The city holds a UNESCO World Heritage designation for its historic centre, and the 2003 European Capital of Culture year left two striking additions on the River Mur: the bubble-like Kunsthaus and the floating steel platform of the Murinsel. Old and new sit closer together here than in most Austrian cities.
How Graz came to be
Graz first appears in documents around 1128–29 as a fortified settlement, received town rights around 1240, and by 1281 had won special privileges from King Rudolf I. Its real elevation came in 1379 when the Leopoldine branch of the Habsburgs made it their residence, and for a long period Graz functioned as the capital of Inner Austria — the birthplace and seat of Ferdinand II, who would become Holy Roman Emperor.

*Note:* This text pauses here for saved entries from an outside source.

-- ==== Sys2Proof/Machine/Image.lean ====
section
/-! DEFINITION. The context image: line coding, the register section, and what a filled bank holds
(R410 to R414). -/

namespace Sys2Proof.Machine

/-! ## Line coding (R411) -/

/-- The first n lines of 64 bytes of a byte string. -/
def linesOf : Nat → List Byte → List (List Byte)
  | 0, _ => []
  | k + 1, bs => bs.take 64 :: linesOf k (bs.drop 64)

def zeroLine : List Byte := List.replicate 64 0

/-- Sixteen equal 4-byte words. -/
def sameWords (l : List Byte) : Bool := (List.range 16).all (fun i => (l.drop (4 * i)).take 4 == l.take 4)

/-- The first code of the table that fits a line, after the previous line of the section. -/
def lineCode (prev : Option (List Byte)) (l : List Byte) : Nat :=
  if l = zeroLine then 0 else if prev = some l then 3 else if sameWords l then 1 else 2

def linePay (code : Nat) (l : List Byte) : List Byte := if code = 1 then l.take 4 else if code = 2 then l else []

/-- The codes and payloads of lines that follow `prev`. -/
def encLines : Option (List Byte) → List (List Byte) → List Nat × List Byte
  | _, [] => ([], [])
  | prev, l :: r =>
    let c := lineCode prev l
    let x := encLines (some l) r
    (c :: x.1, linePay c l ++ x.2)

/-- Pads a byte string with zeros to a multiple of 64. -/
def pad64 (bs : List Byte) : List Byte := bs ++ List.replicate ((64 - bs.length % 64) % 64) 0

/-- Four codes to a byte, the first in the lowest bits. -/
def packCodes : List Nat → List Byte
  | a :: b :: c :: d :: r => BitVec.ofNat 8 (a + 4 * b + 16 * c + 64 * d) :: packCodes r
  | [a, b, c] => [BitVec.ofNat 8 (a + 4 * b + 16 * c)]
  | [a, b] => [BitVec.ofNat 8 (a + 4 * b)]
  | [a] => [BitVec.ofNat 8 a]
  | [] => []

/-- A coded section. -/
def codedSection (ls : List (List Byte)) : List Byte :=
  let x := encLines none ls
  pad64 (packCodes x.1) ++ pad64 x.2

def codeAt (codes : List Byte) (i : Nat) : Nat := (codes.getD (i / 4) 0).toNat / 4 ^ (i % 4) % 4

/-- Decodes k lines from line i of a section on: the lines, and the payload that is left; none where a line
repeats a previous line that is not there, or the payload ends. -/
def decLines (codes : List Byte) : Nat → Nat → Option (List Byte) → List Byte → Option (List (List Byte) × List Byte)
  | 0, _, _, pay => some ([], pay)
  | k + 1, i, prev, pay =>
    let go (l rest : List Byte) : Option (List (List Byte) × List Byte) :=
      (decLines codes k (i + 1) (some l) rest).map (fun x => (l :: x.1, x.2))
    match codeAt codes i with
    | 0 => go zeroLine pay
    | 1 => if pay.length < 4 then none else go ((List.replicate 16 (pay.take 4)).flatten) (pay.drop 4)
    | 2 => if pay.length < 64 then none else go (pay.take 64) (pay.drop 64)
    | _ =>
      match prev with
      | some l => go l pay
      | none => none

def pad64Nat (n : Nat) : Nat := (n + 63) / 64 * 64

/-- The lines of a section of n lines at the start of a byte string, and how many bytes it takes. -/
def readSection (n : Nat) (bs : List Byte) : Option (List (List Byte) × Nat) :=
  let c := pad64Nat ((n + 3) / 4)
  if bs.length < c then none
  else
    match decLines bs n 0 none (bs.drop c) with
    | some (ls, rest) =>
      let used := pad64Nat (bs.length - rest.length - c) + c
      if used ≤ bs.length then some (ls, used) else none
    | none => none

/-! ## The register section (R412, R413) -/

def leWords (k : Nat) (f : Nat → Nat) (n : Nat) : List Byte := ((List.range n).map (fun i => leBytes k (f i))).flatten

/-- A product-table binding as the control block holds it. -/
def bindWord (b : Option (Nat × Nat × Nat × Nat)) : Nat :=
  match b with
  | none => 0
  | some (ta, ca, tb, cb) =>
    2 ^ 16 + boolNat (decide (ta = 8)) * 2 ^ 17 + boolNat (decide (tb = 8)) * 2 ^ 18 + ca % 16 * 2 ^ 20 +
      cb % 16 * 2 ^ 24

/-- The control block of 56 doublewords. -/
def Ctx.control (c : Ctx) : List Nat :=
  [c.pc.toNat, c.csr.vfmode.toNat, c.csr.vflags.toNat, c.csr.tvec.toNat, c.csr.tcause.toNat, c.csr.tepc.toNat,
    c.csr.tval.toNat, c.csr.dlesc.toNat, c.csr.sdl.toNat, c.csr.srseed.toNat] ++
  (List.range 8).map (fun i => (tget 0 c.regs.tcfg i).toNat) ++
  (List.range 16).map (fun i => (tget 0 c.csr.bfmt i).toNat) ++
  (List.range 4).map (fun i => (tget 0 c.csr.edl i).toNat) ++
  [c.csr.sbud.toNat, c.dcSave, boolNat c.hact + c.tvp % 256 * 2 ^ 8 + bindWord c.regs.bind,
    c.dirty.toNat % 2 ^ 64, c.dirty.toNat / 2 ^ 64, c.ihome.toNat, c.gsz.toNat, c.jimg.toNat,
    c.jmask.toNat % 2 ^ 64, c.jmask.toNat / 2 ^ 64]

/-- Words of a queue: its first n entries' words, zeros past them. -/
def queueWords (q : List QEntry) (n : Nat) : List Byte := leWords 8 (fun i => ((q[i]?).map (fun (x : QEntry) => x.word.toNat)).getD 0) n

def QEntry.packetNat (q : QEntry) : Nat := q.word.toNat + q.rest.toNat * 2 ^ 64

def queuePackets (q : List QEntry) (n : Nat) : List Byte := leWords 64 (fun i => ((q[i]?).map QEntry.packetNat).getD 0) n

/-- The 64 bytes of an engine record. -/
def Engine.recBytes (g : Engine) (copy : Bool) : List Byte :=
  let done := if copy then ((g.q.head?).map (fun (x : QEntry) => if x.started then x.piece else 0)).getD 0 else 0
  leBytes 4 g.seq.toNat ++ leBytes 1 g.q.length ++ leBytes 1 g.stateCode ++
  leBytes 1 (boolNat g.ev + 2 * boolNat g.r + 4 * boolNat g.missed.isSome) ++ leBytes 1 g.code ++ [g.cause] ++
  leBytes 3 0 ++ leBytes 4 g.rOff ++ leBytes 2 g.rCnt ++ leBytes 2 g.rIdx ++
  leBytes 4 (if copy then g.wcnt.toNat else 0) ++ leBytes 4 done ++ leBytes 4 0 ++ leBytes 8 0 ++ leBytes 24 0

/-- The cycles of a continued `MMA` before its first step: those of its scales (R172). -/
def Pending.lead (p : Pending) : Nat := (p.mma.map MmaOp.lead).getD 0

/-- The 192 bytes of an in-flight entry.  Of a continuation, `d` is the time to the scheduled read of its next step and
`dr` that to the tile's readiness (R381). -/
def Pending.bytes (p : Pending) : List Byte :=
  leBytes 128 p.val.toNat ++ leBytes 1 p.kind ++ leBytes 1 p.dst ++ leBytes 1 p.sig.toNat ++ leBytes 1 p.r2 ++
  (if p.kind = 5 then leBytes 4 (p.lead + p.step - p.pos) ++ leBytes 4 p.ready else leBytes 4 p.ready ++ leBytes 4 0) ++
  leBytes 4 p.lease ++ leBytes 4 (if p.kind = 5 then p.step else 0) ++ leBytes 8 p.v2.toNat ++ leBytes 36 0

def Ctx.trapFields (c : Ctx) : List Nat := (List.range 11).map (fun i => (c.rcd.field i).toNat)

/-- The 388 lines of a context's register section, as one byte string (R412). -/
def Ctx.regBytes (c : Ctx) : List Byte :=
  leWords 8 (fun i => (c.x (BitVec.ofNat 5 i)).toNat) 32 ++
  leWords 128 (fun i => (c.v (BitVec.ofNat 5 i)).toNat) 32 ++
  leWords 16 (fun i => (c.p i).toNat) 8 ++
  leWords 8 (fun i => (c.control).getD i 0) 56 ++
  leWords 2 (fun i => if i = 0 then 0 else (c.semOf i).toNat) 256 ++
  leWords 32 (fun i => (c.spool i).viewNat) 16 ++
  leWords 8 (fun i => (tget 0 c.tag i).toNat) 256 ++
  leWords 8 (fun i => (tget 0 c.win i).toNat) 64 ++
  leWords 2 (fun i => (tget 0 c.regs.cb i).toNat) 256 ++
  leWords 8 (fun i => (c.trapFields).getD i 0) 16 ++
  queueWords c.vx.q 16 ++ queueWords c.mt.q 16 ++ queuePackets c.ce0.q 16 ++ queuePackets c.ce1.q 16 ++
  queueWords c.vx.lane 4 ++ queueWords c.mt.lane 4 ++ queuePackets c.ce0.lane 4 ++ queuePackets c.ce1.lane 4 ++
  c.vx.recBytes false ++ c.mt.recBytes false ++ c.ce0.recBytes true ++ c.ce1.recBytes true ++
  leWords 8 (fun i => ((c.ce0.q[i]?).map (fun (x : QEntry) => x.promise.toNat)).getD 0) 16 ++
  leWords 8 (fun i => ((c.ce1.q[i]?).map (fun (x : QEntry) => x.promise.toNat)).getD 0) 16 ++
  ((List.range 64).map (fun i => match c.inflight[i]? with
    | some p => p.bytes
    | none => List.replicate 192 0)).flatten

/-! ## Reading a register section -/

/-- A table of n entries read from a byte string; `f` gives entry i. -/
def tblFrom {α : Type} [DecidableEq α] (d : α) (n : Nat) (f : Nat → α) : Tbl α :=
  (List.range n).foldl (fun t i => tset d t i (f i)) []

/-- Bytes [off, off + k) of a string as a number. -/
def numAt (bs : List Byte) (off k : Nat) : Nat := leNat ((bs.drop off).take k)

/-- A spool descriptor from its 32 bytes (R300). -/
def spoolOf (v : Nat) : Spool :=
  if v.testBit 63 then
    { cfg := true, ssz := fld v 55 48, nsl := fld v 47 40, base := fld v 18 0, hd := fld v 71 64, tl := fld v 79 72
      cnt := fld v 87 80, prs := fld v 95 88, tok := BitVec.ofNat 64 (v / 2 ^ 192) }
  else {}

/-- A queue of n entries from an image: what the image does not hold of an entry comes from the entry that
was saved, where it is the same one; else its scalars are the restored registers'
(notes/assumptions/31.md). -/
def queueOf (old : List QEntry) (n : Nat) (word : Nat → Nat) (k : Nat) (c : Ctx) : List QEntry :=
  (List.range n).map (fun i =>
    let w := wOf (word i)
    let r : BitVec 448 := if k = 64 then BitVec.ofNat 448 (word i / 2 ^ 64) else 0
    match (old[i]?).filter (fun q => decide (q.word = w ∧ q.rest = r)) with
    | some q => q
    | none =>
      { word := w, rest := r, xa := c.x (BitVec.ofNat 5 (fld w.toNat 25 21)), xb := c.x (BitVec.ofNat 5 (fld w.toNat 30 26))
        xc := c.x (BitVec.ofNat 5 (fld w.toNat 35 31)), vfm := c.csr.vfmode, missed := true })

/-- The state of R113 from its code. -/
def engStOf : Nat → EngState
  | 0 => .idle
  | 1 => .running
  | 2 => .stopped
  | _ => .ring

/-- The promises of a copy engine's queue from the image; whether each is watched is not in it (R412, R328). -/
def promisesOf (b : List Byte) (off : Nat) (q : List QEntry) : List QEntry :=
  q.zipIdx.map (fun x => { x.1 with promise := wOf (numAt b (off + 8 * x.2) 8) })

/-- The missed promise that is pending, from bit 2 of a record's `fl`; where nothing else holds its value, the head's
promise (R379, R413). -/
def missedOf (old : Option Word) (pending : Bool) (q : List QEntry) : Option Word :=
  if pending then some (old.getD (((q.head?).map (fun (x : QEntry) => x.promise)).getD 0)) else none

/-- An engine from its record. -/
def engineOf (old : Engine) (r : List Byte) (q lane : List QEntry) : Engine :=
  { old with
    q := q, lane := lane, run := [], seq := BitVec.ofNat 32 (numAt r 0 4), st := engStOf (numAt r 5 1 % 4)
    ev := (numAt r 6 1).testBit 0, r := (numAt r 6 1).testBit 1, code := numAt r 7 1, cause := BitVec.ofNat 8 (numAt r 8 1)
    missed := missedOf old.missed ((numAt r 6 1).testBit 2) q
    rOff := numAt r 12 4, rCnt := numAt r 16 2, rIdx := numAt r 18 2, wcnt := BitVec.ofNat 32 (numAt r 20 4) }

/-- The progress of a copy engine's head (R414). -/
def headPieces (r : List Byte) : List QEntry → List QEntry
  | [] => []
  | q :: l =>
    let done := numAt r 24 4
    (if done ≠ 0 ∧ ¬(q.started = true ∧ q.piece = done) then { q with started := true, piece := done, sub := 0 } else q) :: l

/-- An in-flight entry from its 192 bytes; its place in program order from the entry that was saved. -/
def pendingOf (old : Option Pending) (b : List Byte) : Pending :=
  let k := numAt b 128 1
  let p : Pending := old.getD { eng := if k = 4 ∨ k = 5 then .mt else .vx, kind := 0 }
  let p := { p with
    kind := k, dst := numAt b 129 1, val := BitVec.ofNat 1024 (numAt b 0 128), r2 := numAt b 131 1
    v2 := wOf (numAt b 148 8), sig := BitVec.ofNat 8 (numAt b 130 1), lease := numAt b 140 4
    ready := numAt b (if k = 5 then 136 else 132) 4 }
  match (if k = 5 then p.mma else none) with
  | some o =>
    let st := numAt b 144 4
    { p with step := st, pos := o.lead + st - numAt b 132 4, work := decide (st < o.steps), banks := o.banks }
  | none => p

/-- A binding from the control block. -/
def bindOf (w : Nat) : Option (Nat × Nat × Nat × Nat) :=
  if w.testBit 16 then
    some (if w.testBit 17 then 8 else 7, fld w 23 20, if w.testBit 18 then 8 else 7, fld w 27 24)
  else none

/-- A context from a register section, over what the image does not hold (R408, R412). -/
def ctxOf (old : Ctx) (b : List Byte) : Ctx :=
  let dw (i : Nat) : Nat := numAt b (4480 + 8 * i) 8
  let f40 := dw 40
  let c : Ctx := { old with
    pc := wOf (dw 0)
    regs := { old.regs with
      x := tset 0 (tblFrom 0 32 (fun i => wOf (numAt b (8 * i) 8))) 0 0
      v := tblFrom 0 32 (fun i => BitVec.ofNat 1024 (numAt b (256 + 128 * i) 128))
      p := tblFrom 0 8 (fun i => BitVec.ofNat 128 (numAt b (4352 + 16 * i) 16))
      tcfg := tblFrom 0 8 (fun i => wOf (dw (10 + i)))
      cb := tblFrom 0 256 (fun i => BitVec.ofNat 16 (numAt b (8512 + 2 * i) 2))
      bind := bindOf f40 }
    csr := { vfmode := wOf (dw 1), vflags := wOf (dw 2), tvec := wOf (dw 3), tcause := wOf (dw 4), tepc := wOf (dw 5)
             tval := wOf (dw 6), dlesc := wOf (dw 7), sdl := wOf (dw 8), srseed := wOf (dw 9)
             bfmt := tblFrom 0 16 (fun i => wOf (dw (18 + i))), edl := tblFrom 0 4 (fun i => wOf (dw (34 + i)))
             sbud := wOf (dw 38) }
    sem := tset 0 (tblFrom 0 256 (fun i => BitVec.ofNat 16 (numAt b (4928 + 2 * i) 2))) 0 0
    sl := (tblFrom {} 16 (fun i =>
      let p := spoolOf (numAt b (5440 + 32 * i) 32)
      { p with early := (old.spool i).early }))
    tag := tblFrom 0 256 (fun i => wOf (numAt b (5952 + 8 * i) 8))
    win := tblFrom 0 64 (fun i => wOf (numAt b (8000 + 8 * i) 8))
    rcd := { cpc := wOf (numAt b 9024 8), cvx := wOf (numAt b 9032 8), cmt := wOf (numAt b 9040 8), cce0 := wOf (numAt b 9048 8)
             cce1 := wOf (numAt b 9056 8), cw := wOf (numAt b 9064 8), cval := wOf (numAt b 9072 8), cjt := wOf (numAt b 9080 8)
             cdc := wOf (numAt b 9088 8), cifq := wOf (numAt b 9096 8), cerr := wOf (numAt b 9104 8) }
    hact := f40.testBit 0
    tvp := fld f40 15 8
    dcSave := dw 39
    dirty := BitVec.ofNat 128 (dw 41 + dw 42 * 2 ^ 64)
    gsz := wOf (dw 44)
    jimg := wOf (dw 45)
    jmask := BitVec.ofNat 128 (dw 46 + dw 47 * 2 ^ 64)
    tdirty := 0
    stop := some .preempt }
  let r (i : Nat) : List Byte := (b.drop (12032 + 64 * i)).take 64
  let n (i : Nat) : Nat := numAt (r i) 4 1
  let lanes (off sz : Nat) : Nat := ((List.range 4).filter (fun i => numAt b (off + sz * i) 8 ≠ 0)).length
  let q (old : List QEntry) (n off sz : Nat) : List QEntry := queueOf old n (fun i => numAt b (off + sz * i) sz) sz c
  { c with
    vx := engineOf old.vx (r 0) (q old.vx.q (n 0) 9152 8) (q old.vx.lane (lanes 11456 8) 11456 8)
    mt := engineOf old.mt (r 1) (q old.mt.q (n 1) 9280 8) (q old.mt.lane (lanes 11488 8) 11488 8)
    ce0 := engineOf old.ce0 (r 2) (headPieces (r 2) (promisesOf b 12288 (q old.ce0.q (n 2) 9408 64))) (q old.ce0.lane (lanes 11520 64) 11520 64)
    ce1 := engineOf old.ce1 (r 3) (headPieces (r 3) (promisesOf b 12416 (q old.ce1.q (n 3) 10432 64))) (q old.ce1.lane (lanes 11776 64) 11776 64)
    inflight := ((List.range 64).filter (fun i => numAt b (12544 + 192 * i + 128) 28 ≠ 0)).map (fun i =>
      pendingOf (old.inflight[i]?) ((b.drop (12544 + 192 * i)).take 192)) }

/-! ## Tiles (R26, R410) -/

/-- The 8,192 bytes of a tile. -/
def Ctx.tileBytes (c : Ctx) (t : Nat) : List Byte := leWords 4 (fun i => c.tileAt t (i / 32) (i % 32)) 2048

def tilesOf (mask : Nat) (tile : Nat → List Byte) : Tbl (BitVec 32) :=
  ((List.range 8).filter (fun t => mask.testBit t)).foldl (fun m t =>
    (List.range 2048).foldl (fun m i => tset 0 m (2048 * t + i) (BitVec.ofNat 32 (numAt (tile t) (4 * i) 4))) m) []

/-- The configured tiles, as a mask. -/
def Ctx.tmask (c : Ctx) : Nat :=
  (List.range 8).foldl (fun m t => if (c.shape t).isSome then m + 2 ^ t else m) 0

end Sys2Proof.Machine
end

That Habsburg patronage shaped the city's architecture and intellectual life. Archduke Charles II founded the university in 1585. Johannes Kepler taught here from 1594 to 1600 and wrote Mysterium Cosmographicum while in the city. Nikola Tesla studied electrical engineering here. The Baroque architect Johann Bernhard Fischer von Erlach was born in Graz in 1656. The layers are still legible in the streets.
Who and what shaped it
People who shaped it
Landmark buildings
See Graz in motion
Plan your visit
On the map
When to go
Summers are warm and well-suited to the outdoor markets and the Schlossberg gardens, though afternoon thunderstorms are common in July and August. January averages just below freezing, and the city sees proper winter cold, so pack accordingly if you visit between November and March.
Right now
Background & history adapted from Wikipedia (CC BY-SA) · specs from Wikidata (CC0) · weather from Open-Meteo · map data © OpenStreetMap contributors · photos from Wikimedia Commons / Unsplash with per-image credit. No third-party reviews or social posts reproduced.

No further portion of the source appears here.